═══ THE DATA ═══

-- ==== Sys2Proof/Certificates/Slice0/Obligations.lean ====
section
/-! DEFINITION. The statements about the FK-6400 model. -/

open Sys2Proof Sys2Proof.Machine

/-- With command c at the front of the queue, step is exec of c on the state whose queue is the rest; with the queue empty,
step lets one tick pass. Model choices it rests on: log entry 2. (95_what_each_step_holds.md, INDEX.md) -/
def Obligations.StepRunsFrontCommand : Prop :=
  (∀ (c : Instr) (r : List Instr) (s : State), step { s with pending := c :: r } = exec c { s with pending := r }) ∧
  ∀ s : State, s.pending = [] → step s = .next s.idle

/-- At reset, memory and the register table are in canonical form, the schedule-fault log holds at most 16 records and the
event bridge at most 32 messages. Model choices it rests on: log entry 7. (03_weave_contract.md R64, 16_power_and_events.md
R381) -/
def Obligations.ResetMeetsInvariant : Prop :=
  State.reset.Inv

/-- From every state that meets the invariant, a step that answers a next state answers one that meets it: memory and the
register table stay in canonical form, the schedule-fault log holds at most 16 records (R64) and the bridge queue at most 32
messages (R381). (03_weave_contract.md R64, 16_power_and_events.md R381) -/
def Obligations.StepKeepsInvariant : Prop :=
  ∀ s t : State, s.Inv → step s = .next t → t.Inv

/-- No command ends in a fault or a refusal: the device reports every failure in a register, a status or an event, so a step
always answers a next state. Model choices it rests on: log entry 10. (00_scope.md R12, 01_dies_and_address_map.md R21) -/
def Obligations.EveryCommandAnswers : Prop :=
  (∀ (c : Instr) (s : State), ∃ t, exec c s = .next t) ∧ ∀ s : State, ∃ t, step s = .next t

/-- Whatever the command and the state, the fused facts of the package (device revisions, grade, identity number) and the
queue of the commands that wait are in the next state what they were; a step takes the front command from the queue and adds
none. Model choices it rests on: log entry 5. (01_dies_and_address_map.md R13, R25) -/
def Obligations.CommandsKeepFusesAndQueue : Prop :=
  (∀ (c : Instr) (s t : State), exec c s = .next t → t.fuse = s.fuse ∧ t.pending = s.pending) ∧
  ∀ s t : State, step s = .next t → t.fuse = s.fuse ∧ t.pending = s.pending.drop 1

/-- A qualified recovered source sets REC_OK and, in holdover, raises event 17; the local one sets LOC_OK. An accepted
REF_CTRL write switches at once, ends holdover and, where the source changes, starts the slew; a refused one changes nothing;
the slew end clears SLEW. Losing an inactive recovered source clears REC_OK; losing the active one begins holdover with event
16 where there is a fallback and stops the clocks where there is none. Losing the local oscillator raises 18. Every average is
stored; one outside the window, or one that finds the root departed in a spread of its own, makes the source absent, with
event 20. Model choices it rests on: log entries 23, 24, 25, 121, 123. (02_clocks_and_time.md R31 to R36, R42) -/
def Obligations.ReferenceCommands : Prop :=
  ∀ s : State, s.Inv →
    (s.hubRuns → s.laneRecovers → s.freqOk → Leads (.refQualified true) s (fun t => t.bit aREF_STATUS fREF_STATUS_REC_OK ∧
      (s.bit aREF_STATUS fREF_STATUS_REC_OK = false → s.bit aREF_STATUS fREF_STATUS_HOLD → t.showsEvent 17) ∧
      s.keepsElse t [.hw, .ev] (among [aREF_STATUS]))) ∧
    (s.hubRuns → exec (.refQualified false) s = .next (s.setBit aREF_STATUS fREF_STATUS_LOC_OK true)) ∧
    (∀ (m : Rm) (v : W32), s.ringReady m aREF_CTRL → ¬ (10 < getF v fREF_CTRL_INH ∨
      (if getB v fREF_CTRL_SRC then s.bit aREF_STATUS fREF_STATUS_REC_OK = false else (s.bit aREF_STATUS fREF_STATUS_ACTIVE ∨
      s.bit aREF_STATUS fREF_STATUS_HOLD) ∧ s.bit aREF_STATUS fREF_STATUS_LOC_OK = false)) →
      Writes (.refCtrlWrite m v) m aREF_CTRL v .ok s (fun u => u.reg aREF_CTRL = (s.plainWrite aREF_CTRL v).reg aREF_CTRL ∧
      u.bit aREF_STATUS fREF_STATUS_ACTIVE = getB v fREF_CTRL_SRC ∧ u.bit aREF_STATUS fREF_STATUS_HOLD = false ∧
      ((getB v fREF_CTRL_SRC ≠ s.bit aREF_STATUS fREF_STATUS_ACTIVE ∨ s.bit aREF_STATUS fREF_STATUS_HOLD) →
      u.bit aREF_STATUS fREF_STATUS_SLEW) ∧ s.keepsElse u [.clk, .hw, .ev] (among [aFREQ_MON, aREF_CTRL, aREF_STATUS]))) ∧
    (∀ (m : Rm) (v : W32), s.ringReady m aREF_CTRL → (10 < getF v fREF_CTRL_INH ∨
      (if getB v fREF_CTRL_SRC then s.bit aREF_STATUS fREF_STATUS_REC_OK = false else (s.bit aREF_STATUS fREF_STATUS_ACTIVE ∨
      s.bit aREF_STATUS fREF_STATUS_HOLD) ∧ s.bit aREF_STATUS fREF_STATUS_LOC_OK = false)) →
      Writes (.refCtrlWrite m v) m aREF_CTRL v .refused s (fun u => u = s)) ∧
    (s.hubRuns → exec (.slewEnd) s = .next (s.setBit aREF_STATUS fREF_STATUS_SLEW false)) ∧
    (s.hubRuns → s.bit aREF_STATUS fREF_STATUS_REC_OK → s.bit aREF_STATUS fREF_STATUS_ACTIVE = false →
      exec (.recoveredRefLoss) s = .next (s.setBit aREF_STATUS fREF_STATUS_REC_OK false)) ∧
    (s.hubRuns → s.bit aREF_STATUS fREF_STATUS_ACTIVE → s.bit aREF_CTRL fREF_CTRL_HOLD_EN → s.bit aREF_STATUS fREF_STATUS_LOC_OK →
      Leads (.recoveredRefLoss) s (fun t => t.bit aREF_STATUS fREF_STATUS_REC_OK = false ∧
      t.bit aREF_STATUS fREF_STATUS_ACTIVE = false ∧ t.bit aREF_STATUS fREF_STATUS_HOLD ∧ t.showsEvent 16 ∧
      t.clk.holdCorr = s.clk.goodAvg ∧ t.clk.sscHeld ∧ s.keepsElse t [.clk, .hw, .ev] (among [aREF_STATUS]))) ∧
    (s.hubRuns → s.bit aREF_STATUS fREF_STATUS_ACTIVE → s.bit aREF_CTRL fREF_CTRL_HOLD_EN = false →
      Leads (.recoveredRefLoss) s (fun t => t.clk.phase = .stopped ∧ t.bit aRIM_CLK fRIM_CLK_STOPPED ∧
      t.fld aRIM_CLK fRIM_CLK_CAUSE = 2)) ∧
    (s.hubRuns → s.bit aREF_STATUS fREF_STATUS_ACTIVE → s.bit aREF_CTRL fREF_CTRL_HOLD_EN →
      s.bit aREF_STATUS fREF_STATUS_LOC_OK = false → Leads (.recoveredRefLoss) s (fun t => t.clk.phase = .stopped ∧
      t.bit aRIM_CLK fRIM_CLK_STOPPED ∧ t.fld aRIM_CLK fRIM_CLK_CAUSE = 3)) ∧
    (s.hubRuns → s.bit aREF_STATUS fREF_STATUS_ACTIVE → s.bit aREF_STATUS fREF_STATUS_LOC_OK →
      Leads (.localOscLoss) s (fun t => t.bit aREF_STATUS fREF_STATUS_LOC_OK = false ∧ t.showsEvent 18 ∧ s.keepsElse t [.hw,
      .ev] (among [aREF_STATUS]))) ∧
    (∀ (d : BitVec 24) (b : Bool), s.hubRuns → s.laneRecovers →
      Leads (.freqMonAverage d b) s (fun t => (s.inWindow d.toNat = false → t.clk.phase = s.clk.phase →
      t.bit aREF_STATUS fREF_STATUS_REC_OK = false) ∧ (s.inWindow d.toNat = false → (s.bit aFREQ_MON fFREQ_MON_VALID = false ∨
      s.freqOk) → t.showsEvent 20) ∧ (t.clk.phase = s.clk.phase → t.fld aFREQ_MON fFREQ_MON_DIFF = d.toNat ∧
      t.bit aFREQ_MON fFREQ_MON_VALID))) ∧
    (∀ (d : BitVec 24) (b : Bool), s.hubRuns → s.laneRecovers → s.inWindow d.toNat →
      (s.bit aREF_STATUS fREF_STATUS_ACTIVE = false ∨ getF s.clk.sscAct fSSC_CTRL_DEPTH = 0 ∨ (b = false ∧ s.clk.sscSeen = 0)) →
      Leads (.freqMonAverage d b) s (fun t => t.fld aFREQ_MON fFREQ_MON_DIFF = d.toNat ∧ t.bit aFREQ_MON fFREQ_MON_VALID ∧
      t.clk.goodAvg = d ∧ s.keepsElse t [.clk, .hw] (among [aFREQ_MON]))) ∧
    (∀ (d : BitVec 24) (b : Bool), s.hubRuns → s.laneRecovers → s.bit aREF_STATUS fREF_STATUS_ACTIVE →
      getF s.clk.sscAct fSSC_CTRL_DEPTH ≠ 0 → (b ∨ 1 ≤ s.clk.sscSeen) → s.bit aREF_CTRL fREF_CTRL_HOLD_EN →
      s.bit aREF_STATUS fREF_STATUS_LOC_OK →
      Leads (.freqMonAverage d b) s (fun t => t.bit aREF_STATUS fREF_STATUS_REC_OK = false ∧
      t.bit aREF_STATUS fREF_STATUS_HOLD ∧ t.showsEvent 20 ∧ t.showsEvent 16))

═══

-- WHAT IS BEING ASKED --
Which lines of the records contain "recoveredRefLoss"? Show each of them.

-- ANSWER SECTION --
      exec (.recoveredRefLoss) s = .next (s.setBit aREF_STATUS fREF_STATUS_REC_OK false)) ∧
      Leads (.recoveredRefLoss) s (fun t => t.bit aREF_STATUS fREF_STATUS_REC_OK = false ∧
      Leads (.recoveredRefLoss) s (fun t => t.clk.phase = .stopped ∧ t.bit aRIM_CLK fRIM_CLK_STOPPED ∧
      s.bit aREF_STATUS fREF_STATUS_LOC_OK = false → Leads (.recoveredRefLoss) s (fun t => t.clk.phase = .stopped ∧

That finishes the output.